§ Data for processing:
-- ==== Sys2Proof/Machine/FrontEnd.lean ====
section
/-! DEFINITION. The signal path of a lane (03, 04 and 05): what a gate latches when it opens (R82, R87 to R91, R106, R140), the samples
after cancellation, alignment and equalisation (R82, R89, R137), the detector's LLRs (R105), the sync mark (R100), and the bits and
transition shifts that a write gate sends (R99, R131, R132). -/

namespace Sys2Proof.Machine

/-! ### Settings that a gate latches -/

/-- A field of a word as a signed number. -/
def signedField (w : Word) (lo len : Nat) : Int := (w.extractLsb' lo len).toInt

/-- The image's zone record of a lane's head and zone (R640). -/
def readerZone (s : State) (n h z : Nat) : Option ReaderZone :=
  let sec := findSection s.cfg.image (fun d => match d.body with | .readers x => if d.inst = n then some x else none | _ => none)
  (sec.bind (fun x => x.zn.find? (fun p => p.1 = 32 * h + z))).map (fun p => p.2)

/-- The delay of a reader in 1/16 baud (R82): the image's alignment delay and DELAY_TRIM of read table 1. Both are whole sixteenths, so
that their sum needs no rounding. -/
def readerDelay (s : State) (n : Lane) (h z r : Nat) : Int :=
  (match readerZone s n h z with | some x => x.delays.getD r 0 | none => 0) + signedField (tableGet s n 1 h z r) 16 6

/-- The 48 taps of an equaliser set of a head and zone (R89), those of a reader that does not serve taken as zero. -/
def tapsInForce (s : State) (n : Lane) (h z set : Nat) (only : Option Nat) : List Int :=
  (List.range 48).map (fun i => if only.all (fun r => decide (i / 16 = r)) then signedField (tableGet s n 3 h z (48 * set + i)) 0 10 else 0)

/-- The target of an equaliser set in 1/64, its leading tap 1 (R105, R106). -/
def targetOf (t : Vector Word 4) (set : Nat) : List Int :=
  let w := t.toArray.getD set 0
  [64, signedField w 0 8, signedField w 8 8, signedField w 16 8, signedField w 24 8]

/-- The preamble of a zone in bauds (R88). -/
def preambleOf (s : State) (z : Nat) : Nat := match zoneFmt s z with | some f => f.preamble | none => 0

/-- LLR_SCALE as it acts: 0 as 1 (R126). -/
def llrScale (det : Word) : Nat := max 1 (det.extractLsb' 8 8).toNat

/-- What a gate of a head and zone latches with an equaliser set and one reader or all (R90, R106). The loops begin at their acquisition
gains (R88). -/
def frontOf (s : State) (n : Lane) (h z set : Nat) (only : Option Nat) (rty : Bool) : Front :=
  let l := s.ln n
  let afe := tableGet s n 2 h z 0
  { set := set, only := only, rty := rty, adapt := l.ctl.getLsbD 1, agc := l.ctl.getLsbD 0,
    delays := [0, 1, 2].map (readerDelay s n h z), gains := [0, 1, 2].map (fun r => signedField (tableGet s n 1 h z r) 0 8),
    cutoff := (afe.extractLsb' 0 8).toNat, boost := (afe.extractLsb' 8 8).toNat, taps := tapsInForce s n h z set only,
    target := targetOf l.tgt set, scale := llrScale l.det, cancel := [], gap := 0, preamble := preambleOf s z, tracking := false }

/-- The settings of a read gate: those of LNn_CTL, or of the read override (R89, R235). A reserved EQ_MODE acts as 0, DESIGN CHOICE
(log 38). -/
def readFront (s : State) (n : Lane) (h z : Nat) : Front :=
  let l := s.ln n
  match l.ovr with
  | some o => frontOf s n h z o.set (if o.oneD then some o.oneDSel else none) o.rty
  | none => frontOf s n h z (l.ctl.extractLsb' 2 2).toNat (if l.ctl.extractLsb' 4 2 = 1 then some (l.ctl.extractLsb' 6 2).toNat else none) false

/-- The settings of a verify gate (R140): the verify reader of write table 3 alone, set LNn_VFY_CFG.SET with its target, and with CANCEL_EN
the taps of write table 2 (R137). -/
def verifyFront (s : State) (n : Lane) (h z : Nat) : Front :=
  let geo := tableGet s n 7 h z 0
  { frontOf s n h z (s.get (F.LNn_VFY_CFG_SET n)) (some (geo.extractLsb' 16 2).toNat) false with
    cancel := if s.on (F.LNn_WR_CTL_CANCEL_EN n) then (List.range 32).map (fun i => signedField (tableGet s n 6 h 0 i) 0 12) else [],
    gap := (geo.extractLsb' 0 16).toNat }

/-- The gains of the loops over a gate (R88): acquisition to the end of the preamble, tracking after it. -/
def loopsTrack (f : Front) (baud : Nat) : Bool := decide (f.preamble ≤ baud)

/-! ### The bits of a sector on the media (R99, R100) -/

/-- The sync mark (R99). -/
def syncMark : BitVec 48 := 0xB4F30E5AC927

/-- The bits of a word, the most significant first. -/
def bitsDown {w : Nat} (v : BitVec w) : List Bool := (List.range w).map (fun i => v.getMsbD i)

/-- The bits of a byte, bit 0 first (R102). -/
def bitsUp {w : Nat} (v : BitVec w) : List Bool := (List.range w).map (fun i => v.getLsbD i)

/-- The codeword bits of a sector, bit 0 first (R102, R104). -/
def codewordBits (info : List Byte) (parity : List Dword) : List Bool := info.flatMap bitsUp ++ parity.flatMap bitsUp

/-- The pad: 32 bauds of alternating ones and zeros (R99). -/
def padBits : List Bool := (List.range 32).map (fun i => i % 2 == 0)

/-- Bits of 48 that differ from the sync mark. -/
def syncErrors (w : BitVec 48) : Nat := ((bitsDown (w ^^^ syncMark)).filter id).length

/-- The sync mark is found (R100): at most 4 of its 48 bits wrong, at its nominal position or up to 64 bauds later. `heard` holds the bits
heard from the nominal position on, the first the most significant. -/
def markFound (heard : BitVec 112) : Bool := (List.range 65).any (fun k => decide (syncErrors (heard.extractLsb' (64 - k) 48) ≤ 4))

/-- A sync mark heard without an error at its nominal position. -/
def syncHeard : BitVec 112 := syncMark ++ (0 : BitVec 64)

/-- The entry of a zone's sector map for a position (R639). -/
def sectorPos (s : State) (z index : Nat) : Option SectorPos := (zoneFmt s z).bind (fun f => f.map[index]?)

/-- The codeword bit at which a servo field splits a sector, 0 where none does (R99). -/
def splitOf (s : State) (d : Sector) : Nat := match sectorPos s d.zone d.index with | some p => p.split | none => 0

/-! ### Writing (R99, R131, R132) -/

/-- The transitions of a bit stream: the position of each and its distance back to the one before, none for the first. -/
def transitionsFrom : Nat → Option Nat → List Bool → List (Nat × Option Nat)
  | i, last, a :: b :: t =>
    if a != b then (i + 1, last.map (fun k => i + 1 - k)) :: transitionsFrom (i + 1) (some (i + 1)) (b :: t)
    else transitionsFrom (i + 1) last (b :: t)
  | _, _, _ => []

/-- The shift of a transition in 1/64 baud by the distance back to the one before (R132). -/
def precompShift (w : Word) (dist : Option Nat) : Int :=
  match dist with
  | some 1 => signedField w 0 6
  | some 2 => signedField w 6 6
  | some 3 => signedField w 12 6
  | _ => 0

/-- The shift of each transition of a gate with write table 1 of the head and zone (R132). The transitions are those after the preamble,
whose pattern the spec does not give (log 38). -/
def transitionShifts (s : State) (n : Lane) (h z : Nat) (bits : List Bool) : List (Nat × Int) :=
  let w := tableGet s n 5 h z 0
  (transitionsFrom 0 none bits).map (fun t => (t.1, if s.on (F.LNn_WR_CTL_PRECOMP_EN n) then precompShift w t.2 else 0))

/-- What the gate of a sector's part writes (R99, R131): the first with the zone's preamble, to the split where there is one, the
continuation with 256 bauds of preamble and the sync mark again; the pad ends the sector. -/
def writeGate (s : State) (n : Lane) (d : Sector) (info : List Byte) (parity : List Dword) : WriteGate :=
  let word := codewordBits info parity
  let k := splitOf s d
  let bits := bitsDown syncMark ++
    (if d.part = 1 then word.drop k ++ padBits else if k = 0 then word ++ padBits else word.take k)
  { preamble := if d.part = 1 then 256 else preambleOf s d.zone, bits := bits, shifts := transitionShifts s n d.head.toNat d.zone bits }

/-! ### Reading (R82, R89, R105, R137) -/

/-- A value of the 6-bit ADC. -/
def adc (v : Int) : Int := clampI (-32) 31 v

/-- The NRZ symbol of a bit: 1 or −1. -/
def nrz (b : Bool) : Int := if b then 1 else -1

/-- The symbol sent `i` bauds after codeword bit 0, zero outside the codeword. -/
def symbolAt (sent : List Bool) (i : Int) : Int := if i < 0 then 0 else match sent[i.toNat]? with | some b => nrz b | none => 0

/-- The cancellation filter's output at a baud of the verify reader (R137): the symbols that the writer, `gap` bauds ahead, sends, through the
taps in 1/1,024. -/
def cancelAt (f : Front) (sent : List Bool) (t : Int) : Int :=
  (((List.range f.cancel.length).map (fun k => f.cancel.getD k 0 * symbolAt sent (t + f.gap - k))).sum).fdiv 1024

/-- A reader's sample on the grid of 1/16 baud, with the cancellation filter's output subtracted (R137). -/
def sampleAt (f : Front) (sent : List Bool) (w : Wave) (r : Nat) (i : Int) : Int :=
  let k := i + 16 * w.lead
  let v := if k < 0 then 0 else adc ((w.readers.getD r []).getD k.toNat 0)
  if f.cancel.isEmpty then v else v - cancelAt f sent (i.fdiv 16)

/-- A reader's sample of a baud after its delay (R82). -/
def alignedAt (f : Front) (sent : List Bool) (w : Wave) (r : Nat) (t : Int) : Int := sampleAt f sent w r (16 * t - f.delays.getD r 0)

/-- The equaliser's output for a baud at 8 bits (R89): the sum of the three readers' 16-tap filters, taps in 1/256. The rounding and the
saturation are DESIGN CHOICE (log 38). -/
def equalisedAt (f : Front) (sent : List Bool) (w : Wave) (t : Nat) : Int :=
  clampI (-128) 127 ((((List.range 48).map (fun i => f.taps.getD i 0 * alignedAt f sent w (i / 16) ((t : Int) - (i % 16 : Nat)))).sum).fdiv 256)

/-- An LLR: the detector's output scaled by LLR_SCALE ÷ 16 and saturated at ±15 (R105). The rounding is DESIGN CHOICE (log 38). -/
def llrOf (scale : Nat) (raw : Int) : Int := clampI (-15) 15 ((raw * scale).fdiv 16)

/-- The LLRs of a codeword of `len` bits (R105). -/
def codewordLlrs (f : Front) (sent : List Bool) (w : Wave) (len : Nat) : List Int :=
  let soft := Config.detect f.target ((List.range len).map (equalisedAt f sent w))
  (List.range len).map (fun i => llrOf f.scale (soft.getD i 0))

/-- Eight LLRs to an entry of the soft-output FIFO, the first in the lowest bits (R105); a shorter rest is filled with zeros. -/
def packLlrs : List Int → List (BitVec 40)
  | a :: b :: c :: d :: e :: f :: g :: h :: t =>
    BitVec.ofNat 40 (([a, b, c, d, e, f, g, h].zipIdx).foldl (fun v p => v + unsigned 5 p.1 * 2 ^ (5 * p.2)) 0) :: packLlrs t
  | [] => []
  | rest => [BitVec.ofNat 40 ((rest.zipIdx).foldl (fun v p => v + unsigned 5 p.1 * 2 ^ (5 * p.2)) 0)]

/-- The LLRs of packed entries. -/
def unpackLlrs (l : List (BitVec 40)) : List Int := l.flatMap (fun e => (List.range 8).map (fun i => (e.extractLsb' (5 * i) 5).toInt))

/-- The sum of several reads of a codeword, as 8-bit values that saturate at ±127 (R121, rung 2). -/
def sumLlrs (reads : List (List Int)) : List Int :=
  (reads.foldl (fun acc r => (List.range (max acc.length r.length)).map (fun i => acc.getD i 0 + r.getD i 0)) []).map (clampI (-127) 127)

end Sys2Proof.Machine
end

---

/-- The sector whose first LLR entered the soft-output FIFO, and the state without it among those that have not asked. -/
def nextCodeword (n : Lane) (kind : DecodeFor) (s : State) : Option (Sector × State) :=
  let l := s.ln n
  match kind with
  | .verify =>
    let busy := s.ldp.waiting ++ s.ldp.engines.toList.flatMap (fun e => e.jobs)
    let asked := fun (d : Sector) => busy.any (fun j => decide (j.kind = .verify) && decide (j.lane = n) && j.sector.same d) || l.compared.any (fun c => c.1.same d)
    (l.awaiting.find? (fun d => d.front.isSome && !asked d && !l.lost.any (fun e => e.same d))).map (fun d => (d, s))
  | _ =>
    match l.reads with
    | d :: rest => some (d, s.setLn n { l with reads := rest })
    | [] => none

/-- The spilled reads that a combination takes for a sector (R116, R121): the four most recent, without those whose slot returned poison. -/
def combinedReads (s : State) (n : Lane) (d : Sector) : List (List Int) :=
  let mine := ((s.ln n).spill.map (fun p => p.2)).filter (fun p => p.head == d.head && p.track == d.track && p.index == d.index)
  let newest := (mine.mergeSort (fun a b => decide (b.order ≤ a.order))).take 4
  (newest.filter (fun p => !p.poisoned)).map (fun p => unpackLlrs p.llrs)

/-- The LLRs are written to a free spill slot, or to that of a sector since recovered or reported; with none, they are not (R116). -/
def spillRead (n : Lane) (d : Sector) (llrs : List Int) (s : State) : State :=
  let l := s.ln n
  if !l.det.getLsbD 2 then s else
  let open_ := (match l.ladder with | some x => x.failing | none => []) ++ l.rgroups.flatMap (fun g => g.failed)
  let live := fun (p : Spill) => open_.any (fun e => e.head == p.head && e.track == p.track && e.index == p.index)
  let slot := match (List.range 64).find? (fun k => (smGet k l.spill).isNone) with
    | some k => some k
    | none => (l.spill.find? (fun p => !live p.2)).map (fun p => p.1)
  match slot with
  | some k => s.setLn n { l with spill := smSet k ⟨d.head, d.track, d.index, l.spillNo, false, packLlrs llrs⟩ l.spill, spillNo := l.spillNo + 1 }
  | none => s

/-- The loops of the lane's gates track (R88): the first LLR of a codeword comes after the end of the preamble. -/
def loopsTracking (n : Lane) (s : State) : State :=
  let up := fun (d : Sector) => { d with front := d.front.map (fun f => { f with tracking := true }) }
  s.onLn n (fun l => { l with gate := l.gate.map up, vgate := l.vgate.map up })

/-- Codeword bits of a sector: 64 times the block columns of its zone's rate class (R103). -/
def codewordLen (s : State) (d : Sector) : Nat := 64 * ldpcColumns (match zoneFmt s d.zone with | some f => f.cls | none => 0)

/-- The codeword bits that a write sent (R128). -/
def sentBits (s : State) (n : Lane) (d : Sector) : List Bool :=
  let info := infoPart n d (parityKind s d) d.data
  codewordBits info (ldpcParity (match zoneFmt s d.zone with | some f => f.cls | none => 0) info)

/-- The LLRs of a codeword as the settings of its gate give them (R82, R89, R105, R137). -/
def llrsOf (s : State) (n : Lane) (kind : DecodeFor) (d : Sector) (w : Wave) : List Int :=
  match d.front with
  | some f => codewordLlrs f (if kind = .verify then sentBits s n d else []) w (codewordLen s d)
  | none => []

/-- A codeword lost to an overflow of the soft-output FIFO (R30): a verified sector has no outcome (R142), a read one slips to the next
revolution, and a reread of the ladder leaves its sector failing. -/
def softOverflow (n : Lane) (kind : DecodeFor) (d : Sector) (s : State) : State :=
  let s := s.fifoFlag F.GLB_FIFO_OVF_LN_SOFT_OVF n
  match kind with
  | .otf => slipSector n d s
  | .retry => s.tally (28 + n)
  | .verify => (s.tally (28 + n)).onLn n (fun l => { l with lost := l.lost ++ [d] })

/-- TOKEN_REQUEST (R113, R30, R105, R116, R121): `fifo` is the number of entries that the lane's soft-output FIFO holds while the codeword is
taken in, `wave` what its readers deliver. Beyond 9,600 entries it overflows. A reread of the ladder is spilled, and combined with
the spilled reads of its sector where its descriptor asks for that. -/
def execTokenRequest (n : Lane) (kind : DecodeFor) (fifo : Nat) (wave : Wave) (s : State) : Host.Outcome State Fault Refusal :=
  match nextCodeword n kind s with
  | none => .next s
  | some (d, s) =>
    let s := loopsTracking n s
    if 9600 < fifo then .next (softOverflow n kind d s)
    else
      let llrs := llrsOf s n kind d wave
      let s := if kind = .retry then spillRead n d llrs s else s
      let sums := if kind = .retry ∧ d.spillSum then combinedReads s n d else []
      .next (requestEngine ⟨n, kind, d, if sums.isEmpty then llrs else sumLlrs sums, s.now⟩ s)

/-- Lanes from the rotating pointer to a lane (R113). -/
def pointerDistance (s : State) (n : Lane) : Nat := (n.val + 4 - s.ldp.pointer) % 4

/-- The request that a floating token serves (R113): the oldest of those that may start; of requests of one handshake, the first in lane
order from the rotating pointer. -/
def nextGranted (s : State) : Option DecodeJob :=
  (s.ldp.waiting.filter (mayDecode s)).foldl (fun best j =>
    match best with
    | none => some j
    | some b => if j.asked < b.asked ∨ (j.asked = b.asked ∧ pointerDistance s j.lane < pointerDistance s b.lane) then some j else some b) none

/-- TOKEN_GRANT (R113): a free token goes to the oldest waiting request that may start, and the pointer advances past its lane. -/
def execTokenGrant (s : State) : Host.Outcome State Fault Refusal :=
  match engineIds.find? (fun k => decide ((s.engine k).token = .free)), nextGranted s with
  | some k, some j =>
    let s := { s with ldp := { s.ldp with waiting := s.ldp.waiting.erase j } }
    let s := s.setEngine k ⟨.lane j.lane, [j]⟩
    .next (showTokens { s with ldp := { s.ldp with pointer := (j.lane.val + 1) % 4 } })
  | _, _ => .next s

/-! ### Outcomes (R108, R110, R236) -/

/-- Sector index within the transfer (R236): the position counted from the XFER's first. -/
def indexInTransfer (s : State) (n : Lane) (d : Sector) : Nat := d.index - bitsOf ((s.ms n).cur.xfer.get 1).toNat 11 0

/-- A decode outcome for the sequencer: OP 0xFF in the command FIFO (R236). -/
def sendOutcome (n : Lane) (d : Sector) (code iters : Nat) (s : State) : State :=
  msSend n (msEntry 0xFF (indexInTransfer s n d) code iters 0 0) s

§ Problem statement:
What you return should be exactly the lines above, starting at the one with "def syncMark : BitVec 48 := 0xB4F30E5AC927" and ending at the one with "does (R99). -/", and nothing else.

§ Response to the exercise:
def syncMark : BitVec 48 := 0xB4F30E5AC927

/-- The bits of a word, the most significant first. -/
def bitsDown {w : Nat} (v : BitVec w) : List Bool := (List.range w).map (fun i => v.getMsbD i)

/-- The bits of a byte, bit 0 first (R102). -/
def bitsUp {w : Nat} (v : BitVec w) : List Bool := (List.range w).map (fun i => v.getLsbD i)

/-- The codeword bits of a sector, bit 0 first (R102, R104). -/
def codewordBits (info : List Byte) (parity : List Dword) : List Bool := info.flatMap bitsUp ++ parity.flatMap bitsUp

/-- The pad: 32 bauds of alternating ones and zeros (R99). -/
def padBits : List Bool := (List.range 32).map (fun i => i % 2 == 0)

/-- Bits of 48 that differ from the sync mark. -/
def syncErrors (w : BitVec 48) : Nat := ((bitsDown (w ^^^ syncMark)).filter id).length

/-- The sync mark is found (R100): at most 4 of its 48 bits wrong, at its nominal position or up to 64 bauds later. `heard` holds the bits
heard from the nominal position on, the first the most significant. -/
def markFound (heard : BitVec 112) : Bool := (List.range 65).any (fun k => decide (syncErrors (heard.extractLsb' (64 - k) 48) ≤ 4))

/-- A sync mark heard without an error at its nominal position. -/
def syncHeard : BitVec 112 := syncMark ++ (0 : BitVec 64)

/-- The entry of a zone's sector map for a position (R639). -/
def sectorPos (s : State) (z index : Nat) : Option SectorPos := (zoneFmt s z).bind (fun f => f.map[index]?)

/-- The codeword bit at which a servo field splits a sector, 0 where none does (R99). -/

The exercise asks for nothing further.